I put the last sentence in bold for emphasis. The authors find, essentially, that bitcoin is incompatible with deficit finance, and therefore must be confiscated or taxed prohibitively.
The Last Bear Standing presents a nuanced analysis. He argues that the US is not in the simple scenario envisioned by the Minneapolis Fed authors, but rather in a world where btc might leave the US behind as every important countries move to a btc standard first. The Last Bear Standing is excerpted below:
“For developed countries whose currencies serve as a reserve asset, the calculus is more complicated. Growing adoption would threaten their own privilege, weaken their currency, normalize trade imbalances, and disrupt deficit funding mechanisms. They may seek to eliminate the threat by banning or taxing away Bitcoin, as hinted by the papers referenced above. Or, they may attempt to get ahead of the curve, establishing bitcoin reserves of their own either by purchasing coins directly (as proposed by RFK Jr.)or merely stockpiling confiscated coins (as proposed by Trump).

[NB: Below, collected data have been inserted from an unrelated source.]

/-- A demand read that is coherent with the core caches. -/
def memRead (s : State) (pa n : Nat) (ctx : Option Nat) : Option (List Byte) × State := memReadBy false s pa n ctx

/-- A write of bytes bs to local DRAM from pa. -/
def memWriteBy (bypass : Bool) (s : State) (pa : Nat) (bs : List Byte) (ctx : Option Nat) : State :=
  (burstsOf pa bs.length).foldl (fun s b =>
    let (lo, part) := burstPart pa bs b
    let s := snoop s bypass (b / 64)
    writeBurst (if bypass then s else dropResv s (b / 64)) b lo part ctx) s

/-- A write that is coherent with the core caches. -/
def memWrite (s : State) (pa : Nat) (bs : List Byte) (ctx : Option Nat) : State := memWriteBy false s pa bs ctx

/-- The line of number l as a core reads it on behalf of a context, brought into the caches; none where its burst is
uncorrectable (R206). -/
def fetchLine (s : State) (l : Nat) (ctx : Option Nat) : Option (List Byte) × State :=
  let c := cached s l
  if c ≠ noLine then (some c.1, s)
  else
    let (d, s) := readBurst s (64 * l) 0 ctx
    match d with
    | some bs => (some bs, setCached s l (bs, false))
    | none => (none, s)

/-- A core's load of n bytes of local DRAM, carrying the context of its CORE_CTX (R100). -/
def coreRead (s : State) (pa n : Nat) (ctx : Option Nat) : Option (List Byte) × State :=
  let (r, s) := (burstsOf pa n).foldl (fun (acc : Option (List Byte) × State) b =>
      let (d, s) := fetchLine acc.2 (b / 64) ctx
      (match acc.1, d with | some x, some y => some (x ++ y) | _, _ => none, s)) (some [], s)
  (r.map fun x => (x.drop (pa % 64)).take n, s)

/-- A core's store to local DRAM; false where a line it needs is uncorrectable (R206): what lies in the lines
before it is stored (DESIGN CHOICE, log 97). -/
def coreWrite (s : State) (pa : Nat) (bs : List Byte) (ctx : Option Nat) : Bool × State :=
  (burstsOf pa bs.length).foldl (fun (acc : Bool × State) b =>
    if acc.1 then
      let (d, s) := fetchLine acc.2 (b / 64) ctx
      match d with
      | none => (false, s)
      | some old =>
        let (lo, part) := burstPart pa bs b
        let new := old.take (lo - b) ++ part ++ old.drop (lo - b + part.length)
        (true, setCached (dropResv s (b / 64)) (b / 64) (new, true))
    else acc) (true, s)

/-! ## Channel events -/

/-- A channel stops responding in service (R212, R213). -/
def chFail (s : State) (c : Nat) : State :=
  if chBit s oMemcAct c ∧ ! chFailed s c then
    let s := setRfld s (oChst c) 2 3 2
    exclude (raise s bMemc fChFail []) c
  else s

/-- A patrol read of one burst (R207, R206). An uncorrectable one is recorded and does not count among the eight that
exclude a channel (R212) (DESIGN CHOICE, log 116). -/
def patrolBurst (s : State) (pa : Nat) : State :=
  if chFailed s (chanOf s pa) then
    raise (countUp (recordUe s pa 3 none) (oChcnt (chanOf s pa)) 0 16 1) bMemc fPatrolUe []
  else
    let r := decodeBurst s pa
    if r.bad then
      raise (countUp (recordUe s pa 2 none) (oChcnt (chanOf s pa)) 0 16 1) bMemc fPatrolUe []
    else
      match r.pos with
      | none => s
      | some j =>
        let marked := markOf s (chanOf s pa) (subOf pa) == some j
        let s := if marked then s else clearErr (putBytes s pa r.data) (pa / 4) 16
        reportCe s pa j

/-- Patrol reads the next channel line of a working channel (R207). -/
def patrol (s : State) (c : Nat) : State :=
  if rfld s oMemcCfg 16 8 = 0 ∨ ! chBit s oMemcAct c then s
  else
    let q := tabGet s.memc.patrol 0 c
    let lines := rfld s oMemcStatus 24 8 * 16000000000 / 256
    let pa := 256 * lineAt s c q
    let s := { s with memc := { s.memc with
        patrol := tabSet s.memc.patrol 0 c (if q + 1 < lines then q + 1 else 0) } }
    (List.range 4).foldl (fun s i => patrolBurst s (pa + 64 * i)) s

/-- Any channel's module is at or above THROTTLE − 3 °C after reaching THROTTLE: HOT (R209). -/
def anyHot (s : State) : Bool := (List.range 80).any fun c => rbit s (oChst c) 1

/-- The third failed reading in a row: the module counts as at THROTTLE, so at REFRESH2X too (R209). -/
def sidebandLost (s : State) (c : Nat) : State :=
  let hot := rbit s (oChst c) 1
  let s := setRbit (setRbit s (oChst c) 0 true) (oChst c) 1 true
  raiseTogether s bMemc (if hot then [fSideband] else [fDimmHot, fSideband])

/-- A boundary passes of the 1,000 after which the modules are read again (R208). -/
def tempTick (s : State) : State :=
  let n := s.memc.sinceTemp + 1
  if n < 1000 then { s with memc := { s.memc with sinceTemp := n } }
  else { s with memc := { s.memc with sinceTemp := 0, tempRead := [] } }
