-- ==== Sys2Proof/Machine/Flags.lean ====
section
/-! DEFINITION. The flags of the tile array: predicate words (R75) as VCMP and VPRED compute them
(R123 to R125), and the candidate order of top-k (R127). -/

namespace Sys2Proof.Machine

/-- A predicate word with the governed bits taken from f and the others kept (R124). -/
def predMerge (gov old : Word) (f : Nat → Bool) : Word :=
  BitVec.ofNat 64 ((List.range 64).foldl (fun a i =>
    if (if bit gov i then f i else bit old i) then a + 2 ^ i else a) 0)

/-- VCMP's condition: 0 EQ, 1 NE, 2 LT, 3 LE; a NaN yields 1 for NE only (R125). -/
def cmpHolds (fn : Nat) (a b : Lane) : Bool :=
  let x := val32 a
  let y := val32 b
  match fn with
  | 0 => veq x y
  | 1 => ! veq x y
  | 2 => vlt x y
  | _ => vlt x y || veq x y

/-- VPRED's operation: 0 AND, 1 OR, 2 XOR, 3 AND-NOT. -/
def predOp (fn : Nat) (a b : Bool) : Bool :=
  match fn with
  | 0 => a && b
  | 1 => a || b
  | 2 => a != b
  | _ => a && ! b

/-- A top-k candidate: value and index. -/
abbrev Cand : Type := Lane × Lane

/-- a ranks before b (R127): the larger value first, NaN below −∞, equal values by lower index. -/
def candBefore (a b : Cand) : Bool :=
  let x := val32 a.1
  let y := val32 b.1
  if x = .nan then (y == .nan && decide (a.2.toNat < b.2.toNat))
  else if y = .nan then true
  else if vlt y x then true
  else if vlt x y then false
  else decide (a.2.toNat < b.2.toNat)

/-- A candidate placed in a ranked list, after its equals. -/
def candInsert (c : Cand) : List Cand → List Cand
  | [] => [c]
  | d :: r => if candBefore c d then c :: d :: r else d :: candInsert c r

/-- Candidates in rank order. -/
def candSort (l : List Cand) : List Cand := l.foldl (fun a c => candInsert c a) []

/-- The k first candidates with the fill of R127 for the surplus lanes. -/
def candLane (l : List Cand) (k i : Nat) : Cand :=
  if i < k then l.getD i (0xFF800000, 0xFFFFFFFF) else (0xFF800000, 0xFFFFFFFF)

end Sys2Proof.Machine
end

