-- ==== Sys2Proof/Machine/Router.lean ====
section
/-! DEFINITION. The router (R282 to R311): port tiers (R263, R264), header checks, route selection, the
selvage check, drops, held packets and grants; fan groups and merge slots (R312 to R324). -/

namespace Sys2Proof.Machine

/-! ## Ports -/

/-- The rack port q leads to (R291). -/
def nrack (s : State) (q : Nat) : Nat :=
  if tierOf (split s) q = 2 then rfld s (oLpeer q) 12 8 else chipRack (ownChip s).toNat

/-- Bits set in a mask below n, ascending. -/
def bitList (n mask : Nat) : List Nat := (List.range n).filter fun i => nf mask i 1 == 1

/-! ## Credits (R286, R287) -/

/-- Input buffer flits of a VC. -/
def vcBuf (v : Nat) : Nat := if v < 3 then 32 else 800

def vcUsed (s : State) (p v : Nat) : Nat := tabGet (portOf s p).used 0 v

/-- Free credit of VC v on port p. -/
def vcFree (s : State) (p v : Nat) : Nat := vcBuf v - vcUsed s p v

/-- Flits of VC v received on port p are freed, and the control word that returns credit is sent (R288). While the port
is not UP the counts stand: they start anew when it is (R287). -/
def freeBuf (s : State) (p v n : Nat) : State :=
  if isUp s p then
    let q := portOf s p
    let s := setPort s p { q with freed := tabSet q.freed 0 v (tabGet q.freed 0 v + n) }
    emit s (.credit p (creditWord s p))
  else s

/-! ## Drops (R301, R309, R310) -/

def dAge : Nat := 1
def dCrc : Nat := 2
def dTrunc : Nat := 3
def dSkeyBad : Nat := 4
def dVckey : Nat := 5
def dNoroute : Nat := 6
def dBadhdr : Nat := 7
def dPortdown : Nat := 8
def dNotsewn : Nat := 9
def dFailed : Nat := 0xA
def dLate : Nat := 0xB
def dWindow : Nat := 0xC
def dRspfull : Nat := 0xD
def dStaleply : Nat := 0xE
def dBufue : Nat := 0xF

/-- FAB fault sources (R275, R311, R337). -/
def fLinkDown : Nat := 0
def fQuarantine : Nat := 1
def fSlotCrc : Nat := 2
def fCwUncorr : Nat := 3
def fStaleply : Nat := 4
def fRbufUe : Nat := 6
def fSwringFull : Nat := 8

/-- A packet that entered on input port inp is dropped under a cause (R301, R309). -/
def dropPk (s : State) (inp cause : Nat) (pk : Packet) : State :=
  let s := countUp s (oDrop cause) 0 32 1
  let s := if inp < 24 then setPort s inp { portOf s inp with drops := (portOf s inp).drops + 1 } else s
  let s := if rbit s oDrec 63 then s
    else
      let w := setFld (setFld (setBit 0 63 true) 48 8 cause) 43 5 inp
      setReg s oDrec (setFld (setFld (setFld (setFld w 40 3 pk.vc.toNat) 28 12 pk.skey.toNat) 14 14 pk.src.toNat)
        0 14 pk.dst.toNat)
  if cause = dStaleply then raise s bFab fStaleply []
  else if cause = dAge then { s with router := { s.router with ageDrops := s.router.ageDrops + 1 } }
  else s

/-! ## The header (R282 to R286) -/

/-- Base header bits [127:0] (R282). -/
def baseBits (p : Packet) : BitVec 128 :=
  p.via ++ p.offset ++ p.window ++ p.len ++ p.age ++ BitVec.ofBool p.ext ++ p.typ ++ p.vc ++ BitVec.ofBool p.ply ++ p.skey ++
    p.src ++ p.dst

/-- Extension bits [255:128] (R283). -/
def extBits (p : Packet) : BitVec 128 :=
  p.arg ++ p.ctr ++ BitVec.ofBool p.cv ++ BitVec.ofBool p.fin ++ BitVec.ofBool p.dv ++ p.dl ++ p.fgrp ++ p.xrsv

/-- The header as it leaves, byte 0 first: base, then the extension where EXT is 1. -/
def headerBytes (p : Packet) : List Byte :=
  toBytes 16 (baseBits p).toNat ++ if p.ext then toBytes 16 (extBits p).toNat else []

/-- The packet whose base and extension bits are b and x. Without an extension no field of it holds anything. -/
def ofHeader (b x : BitVec 128) (flits : Nat) (payload : List Byte) : Packet :=
  let x := if b.getLsbD 48 then x else 0
  { via := b.extractLsb' 120 8, offset := b.extractLsb' 80 40, window := b.extractLsb' 64 16, len := b.extractLsb' 55 9
    age := b.extractLsb' 49 6, ext := b.getLsbD 48, typ := b.extractLsb' 44 4, vc := b.extractLsb' 41 3
    ply := b.getLsbD 40, skey := b.extractLsb' 28 12, src := b.extractLsb' 14 14, dst := b.extractLsb' 0 14
    arg := x.extractLsb' 64 64, ctr := x.extractLsb' 48 16, cv := x.getLsbD 47, fin := x.getLsbD 46, dv := x.getLsbD 45
    dl := x.extractLsb' 21 24, fgrp := x.extractLsb' 9 12, xrsv := x.extractLsb' 0 9, flits := flits, payload := payload }

/-- The packet that a router reads from the flits of p. -/
def onWire (p : Packet) : Packet := ofHeader (baseBits p) (extBits p) p.flits p.payload

def tPut : Nat := 1
def tGet : Nat := 2
def tGrsp : Nat := 3
def tAtom : Nat := 4
def tArsp : Nat := 5
def tMput : Nat := 6
def tMcast : Nat := 7
def tInc : Nat := 8
def tMgmt : Nat := 9
def tSrt : Nat := 10

def isReq (t : Nat) : Bool := t == 1 || t == 2 || t == 4 || t == 8
def isRsp (t : Nat) : Bool := t == 3 || t == 5

/-- Payload bytes (R284). -/
def payLen (typ len : Nat) : Nat := if typ = tGet ∨ typ = tInc then 0 else len

/-- Flits of a packet (R285). -/
def flitsOf (typ len : Nat) (ext : Bool) : Nat := (16 + 16 * b2n ext + payLen typ len + 63) / 64

/-- The merge key's fields (R317). -/
def mkKey (pk : Packet) : BitVec 40 := BitVec.ofNat 40 (nf pk.arg.toNat 24 40)
def mkHedge (pk : Packet) : Bool := nf pk.arg.toNat 23 1 == 1
def mkNc (pk : Packet) : Nat := nf pk.arg.toNat 0 16

/-- An MPUT that keeps R317 and, where its group's MOP is known, R318 (DEDUCED, log 40). -/
def mputOk (s : State) (pk : Packet) : Bool :=
  let y := pk.ply.toNat
  let g := pk.fgrp.toNat
  let mop := fanMop s y g
  ! pk.fin && pk.len.toNat % 4 == 0 && nf pk.arg.toNat 16 7 == 0 &&
  (if mkHedge pk then nf pk.arg.toNat 6 10 == 0 else mkNc pk != 0) &&
  (! fanV s y g || (if mop = 0 then ! mkHedge pk else mputLenOk mop pk.len.toNat && (! mkHedge pk || mop == 3)))

/-- The header keeps R284, other than in its VC, and the flit count R285. -/
def headerOk (s : State) (pk : Packet) : Bool :=
  let t := pk.typ.toNat
  let len := pk.len.toNat
  let o := pk.offset.toNat % 8
  decide (1 ≤ t ∧ t ≤ 10) && decide (len ≤ 256) && pk.flits == flitsOf t len pk.ext &&
  (if t = tPut then true else if t ≤ 8 then pk.ext else ! pk.ext) &&
  match t with
  | 1 | 7 => ! pk.ext || (if pk.fin then nf pk.arg.toNat 40 24 == 0 else pk.arg == 0)
  | 2 => nf pk.arg.toNat 0 8 == 0
  | 3 => pk.arg == 0
  | 4 => nf pk.arg.toNat 0 8 == 0 && decide (o ≤ 2) && len == (if o = 2 then 16 else 8)
  | 5 => pk.arg == 0 && len == 8
  | 6 => mputOk s pk
  | 8 => len == 0
  | 10 => decide (16 ≤ len)
  | _ => true

/-- VCs of a TYPE (R284). -/
def vcOk (t v : Nat) : Bool :=
  if isReq t then decide (1 ≤ v ∧ v ≤ 4) else if isRsp t then [1, 2, 5, 6].contains v
  else if t = tMput ∨ t = tMcast then v == 7 else v == 0

/-- VC, TYPE, SKEY and local port pair as R286, R296 and R19 say. -/
def pairOk (inp : Nat) (pk : Packet) : Bool :=
  let t := pk.typ.toNat
  let v := pk.vc.toNat
  vcOk t v && (if v = 0 then pk.skey == 0 else pk.skey != 0) &&
  (match inp with
   | 24 | 25 => isReq t || t == tMput || t == tMcast
   | 26 => isRsp t
   | 27 => v == 0
   | _ => true)

/-- Ply y is SPARE (R298, R307). -/
def plySpare (s : State) (y : Nat) : Bool := y != activePly s && rfld s oPly 1 2 == 0

/-- The packet reads a table of its ply (R299, R301). -/
def readsPly (s : State) (pk : Packet) : Bool :=
  pk.typ.toNat != tSrt && ! (pk.vc == 0 && pk.dst == ownChip s)

/-- The first drop cause a head flit meets before a route is looked up (R301) (DEDUCED, log 40). -/
def headCause (s : State) (inp : Nat) (pk : Packet) : Option Nat :=
  if ! headerOk s pk then some dBadhdr
  else if ! pairOk inp pk then some dVckey
  else if pk.vc ≠ 0 ∧ devState s = stBasted then some dNotsewn
  else if readsPly s pk ∧ plySpare s pk.ply.toNat then some dStaleply
  else if pk.vc ≠ 0 ∧ inp ≤ 25 ∧ ! allowed s pk.ply.toNat inp pk.skey.toNat then some dSkeyBad
  else none

/-! ## Route selection (R290, R291) -/

def rtMin (e : Word) : Nat := fld e 40 24
def rtNmin (e : Word) : Nat := fld e 16 24
/-- 24 to 30 read as 0x1F (R290). -/
def rtHem (v : Nat) : Option Nat := if v < 24 then some v else none
def rtHemA (e : Word) : Option Nat := rtHem (fld e 11 5)
def rtHemB (e : Word) : Option Nat := rtHem (fld e 6 5)
def rtV (e : Word) : Bool := bit e 5
def rtAdapt (e : Word) : Bool := bit e 4
def rtNm (e : Word) : Bool := bit e 3

/-- The UP ports of a mask. -/
def upOf (s : State) (mask : Nat) : List Nat := (bitList 24 mask).filter (isUp s)

/-- The outputs a held packet may take, each with its VC: its hem port too once it is eligible, while that port is UP
(R292). -/
def outsOf (s : State) (h : Held) : List (Nat × BitVec 3) :=
  h.cand ++ if h.elig then h.hem.toList.filter fun c => isUp s c.1 else []

/-- occ(q) of R291. -/
def occ (s : State) (q : Nat) : Nat :=
  s.router.held.foldl (fun a h =>
    match outsOf s h with
    | [(c, _)] => if c = q then a + h.pk.flits else a
    | _ => a) 0

/-- The element of a list with the least key, the first of equals. -/
def leastBy (f : Nat → Nat) : List Nat → Option Nat
  | [] => none
  | x :: r =>
    match leastBy f r with
    | none => some x
    | some y => if f x ≤ f y then some x else some y

/-- What route selection finds. -/
inductive Sel where
  | drop (cause : Nat)
  | l2
  | l3 (pk : Packet)
  | wait (pk : Packet) (cand : List (Nat × BitVec 3)) (hem : Option (Nat × BitVec 3)) (adapt : Bool)
deriving DecidableEq, Repr

/-- The class VC a packet takes on port q (R291). -/
def clsVc (s : State) (pk : Packet) (q : Nat) : BitVec 3 :=
  let base := if isRsp pk.typ.toNat then 5 else 3
  if nrack s q = chipRack pk.dst.toNat ∧ pk.via.toNat = chipRack pk.dst.toNat then BitVec.ofNat 3 base
  else BitVec.ofNat 3 (base + 1)

/-- The hem port and VC that the table names for a packet (R291). -/
def hemRaw (s : State) (pk : Packet) : Option (Nat × BitVec 3) :=
  let e := reg s (oRoute pk.ply.toNat pk.dst.toNat)
  if chipRack (ownChip s).toNat ≠ chipRack pk.dst.toNat then (rtHemA e).map fun q => (q, (1 : BitVec 3))
  else (rtHemB e).map fun q => (q, (2 : BitVec 3))

/-- The hem port and VC of a packet, where the port is usable (R291). -/
def hemOf (s : State) (pk : Packet) : Option (Nat × BitVec 3) := (hemRaw s pk).filter fun x => isUp s x.1

/-- The packet with VIA set to its destination's rack. -/
def viaDst (pk : Packet) : Packet := { pk with via := BitVec.ofNat 8 (chipRack pk.dst.toNat) }

/-- hem(p) of R291. -/
def hemSel (s : State) (pk : Packet) : Sel :=
  let p := viaDst pk
  match hemOf s pk with
  | some h => .wait p [h] none false
  | none =>
    if pk.vc = 1 ∨ pk.vc = 2 then
      let e := reg s (oRoute pk.ply.toNat pk.dst.toNat)
      match upOf s (rtMin e) with
      | [] => .drop dNoroute
      | c => .wait p (c.map fun q => (q, clsVc s p q)) none (rtAdapt e)
    else .drop dNoroute

/-- The SRT route header (R385): a 128-bit number at the head of the payload. -/
def srtHdr (pk : Packet) : Nat := ofBytes (pk.payload.take 16)

/-- The packet with a new route header. -/
def srtPut (pk : Packet) (h : Nat) : Packet := { pk with payload := toBytes 16 h ++ pk.payload.drop 16 }

/-- Bits [lo + n − 1 : lo] of a number set to v. -/
def nput (w lo n v : Nat) : Nat := w - nf w lo n * 2 ^ lo + v % 2 ^ n * 2 ^ lo

/-- A hop of an SRT packet (R385). -/
def srtSel (s : State) (inp : Nat) (pk : Packet) : Sel :=
  let h := srtHdr pk
  let idx := nf h 120 4
  let nhop := nf h 124 4
  let h := if inp < 24 ∧ 1 ≤ idx ∧ idx ≤ 12 then nput h (60 + 5 * (idx - 1)) 5 inp else h
  if pk.payload.length < 16 ∨ 12 < nhop ∨ nhop < idx then .drop dNoroute
  else if idx = nhop then .l3 (srtPut pk h)
  else
    let q := nf h (5 * idx) 5
    if isUp s q then .wait (srtPut pk (nput h 120 4 (idx + 1))) [(q, 0)] none false else .drop dNoroute

/-- A VC0 packet's selection (R291). -/
def mgmtSel (s : State) (inp : Nat) (pk : Packet) : Sel :=
  if pk.typ.toNat = tSrt then srtSel s inp pk
  else if pk.dst = ownChip s then .l3 pk
  else
    let e := reg s (oRoute pk.ply.toNat pk.dst.toNat)
    let q := if chipRack pk.dst.toNat ≠ chipRack (ownChip s).toNat then rtHemA e else rtHemB e
    match rtV e, q with
    | true, some q => if isUp s q then .wait pk [(q, 0)] none false else .drop dNoroute
    | _, _ => .drop dNoroute

/-- The candidates of an adaptive packet, with the VIA a non-minimal hall hop sets (R291, R293). -/
def adaptCand (s : State) (inp : Nat) (pk : Packet) (e : Word) : Packet × List Nat :=
  let cand := upOf s (rtMin e)
  let nmin := upOf s (rtNmin e)
  let out := if cand = [] then nmin else cand
  if (inp = 24 ∨ inp = 25) ∧ rtNm e then
    match leastBy (occ s) nmin with
    | none => (pk, out)
    | some qn =>
      let low := (cand.map (occ s)).foldl min ((cand.map (occ s)).headD 0)
      if cand = [] ∨ 2 * occ s qn + rfld s oRcfg 32 16 < low then
        (if tierOf (split s) qn = 2 then { pk with via := BitVec.ofNat 8 (nrack s qn) } else pk, [qn])
      else (pk, out)
  else (pk, out)

/-- select(p, in) of R291 for VC0 to VC6. -/
def select (s : State) (inp : Nat) (pk : Packet) : Sel :=
  if pk.vc = 0 then mgmtSel s inp pk
  else if pk.dst = ownChip s then .l2
  else
    let own := chipRack (ownChip s).toNat
    let pk := if own = pk.via.toNat then viaDst pk else pk
    let t := if pk.via.toNat = chipRack pk.dst.toNat then pk.dst.toNat else pk.via.toNat * 64 + pk.dst.toNat % 64
    let e := reg s (oRoute pk.ply.toNat t)
    if ! rtV e then .drop dNoroute
    else if pk.vc = 1 ∨ pk.vc = 2 then hemSel s pk
    else
      let (p, cand) := adaptCand s inp pk e
      match cand with
      | [] => hemSel s pk
      | c => .wait p (c.map fun q => (q, clsVc s p q)) (hemRaw s p) (rtAdapt e)

/-! ## Holding and granting -/

/-- The output c of a held packet is UP and has credit for it; a BASTED router forwards VC0 only (R26) (DEDUCED,
log 102). -/
def ready (s : State) (h : Held) (c : Nat × BitVec 3) : Bool :=
  isUp s c.1 && decide (h.pk.flits ≤ vcFree s c.1 c.2.toNat) && ! (h.pk.vc != 0 && devState s == stBasted)

/-- The queue depth of the ports a held packet may take, and its wait for credit where none of them that is UP has any,
reach the swatch counts (R327). -/
def noteWait (s : State) (h : Held) : State :=
  let stuck := ! (outsOf s h).any fun c => isUp s c.1 && decide (h.pk.flits ≤ vcFree s c.1 c.2.toNat)
  (outsOf s h).foldl (fun s c =>
    let p := portOf s c.1
    let wait := stuck && isUp s c.1
    setPort s c.1 { p with
      qmax := max p.qmax (occ s c.1)
      stall := if wait then 1 else p.stall
      stallG := if wait ∧ (c.2.toNat = 4 ∨ c.2.toNat = 6) then 1 else p.stallG }) s

/-- The held packets reach the swatch counts as they stand now. -/
def noteWaits (s : State) : State := s.router.held.foldl noteWait s

/-- A packet waits for one of its outputs; eligible for hem at once where HEM_WAIT is 0 (R292, R306)
(DESIGN CHOICE, log 15). -/
def hold (s : State) (id inp : Nat) (pk : Packet) (cand : List (Nat × BitVec 3)) (hem : Option (Nat × BitVec 3))
    (adapt : Bool) : State :=
  let h : Held := { id := id, pk := pk, src := inp, cand := cand, hem := hem
                    elig := decide (3 ≤ pk.vc.toNat ∧ pk.vc.toNat ≤ 6) && rfld s oRcfg 16 8 == 0, adapt := adapt }
  noteWait { s with router := { s.router with held := s.router.held ++ [h], nextId := max s.router.nextId (id + 1) } } h

/-- A packet that came by input port inp enters L2 (R19). -/
def toL2 (s : State) (inp : Nat) (pk : Packet) : State :=
  { s with router := { s.router with l2 := s.router.l2 ++ [(inp, pk)] } }

/-- Input buffer space of a packet that is gone from input port inp. -/
def gone (s : State) (inp : Nat) (pk : Packet) : State := freeBuf s inp pk.vc.toNat pk.flits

But for such countries, accumulating bitcoin sends a massive negative signal — the equivalent of shorting your own currency. Further, the public acknowledgment of this strategy might accelerate the trend towards a tipping point, one that forces other countries to take note and catch up, hastening the demise of the status quo.”
The Last Bear Standing ends his piece by expressing some skepticism that Trump has any core beliefs around btc, and he notes that, in his view, “the most likely scenario is that Bitcoin sits alongside fiat as a supplemental asset class, similarly to the way gold functions today.”
This is similar to the argument that Ben Hunt has made for several years. Ben Hunt argues that bitcoin has been co-opted into “Bitcoin™”, a clean financial product that is tightly regulated and surveilled. In “Sauron Remains Undefeated,” he writes: “Bitcoin! TM doesn’t stick it to the Man … Bitcoin! TM IS the Man.” link: https://www.epsilontheory.com/sauron-remains-undefeated-2/
This might indeed be the most likely scenario, but it is quite the gamble on the part of governments. It’s a gamble because, unlike gold, bitcoin can be used for transactions, and it’s effortlessly portable, so there’s a real risk that the USD system could be skirted altogether by a segment of the population. That doesn’t square well with the US government finance outlook that we covered above.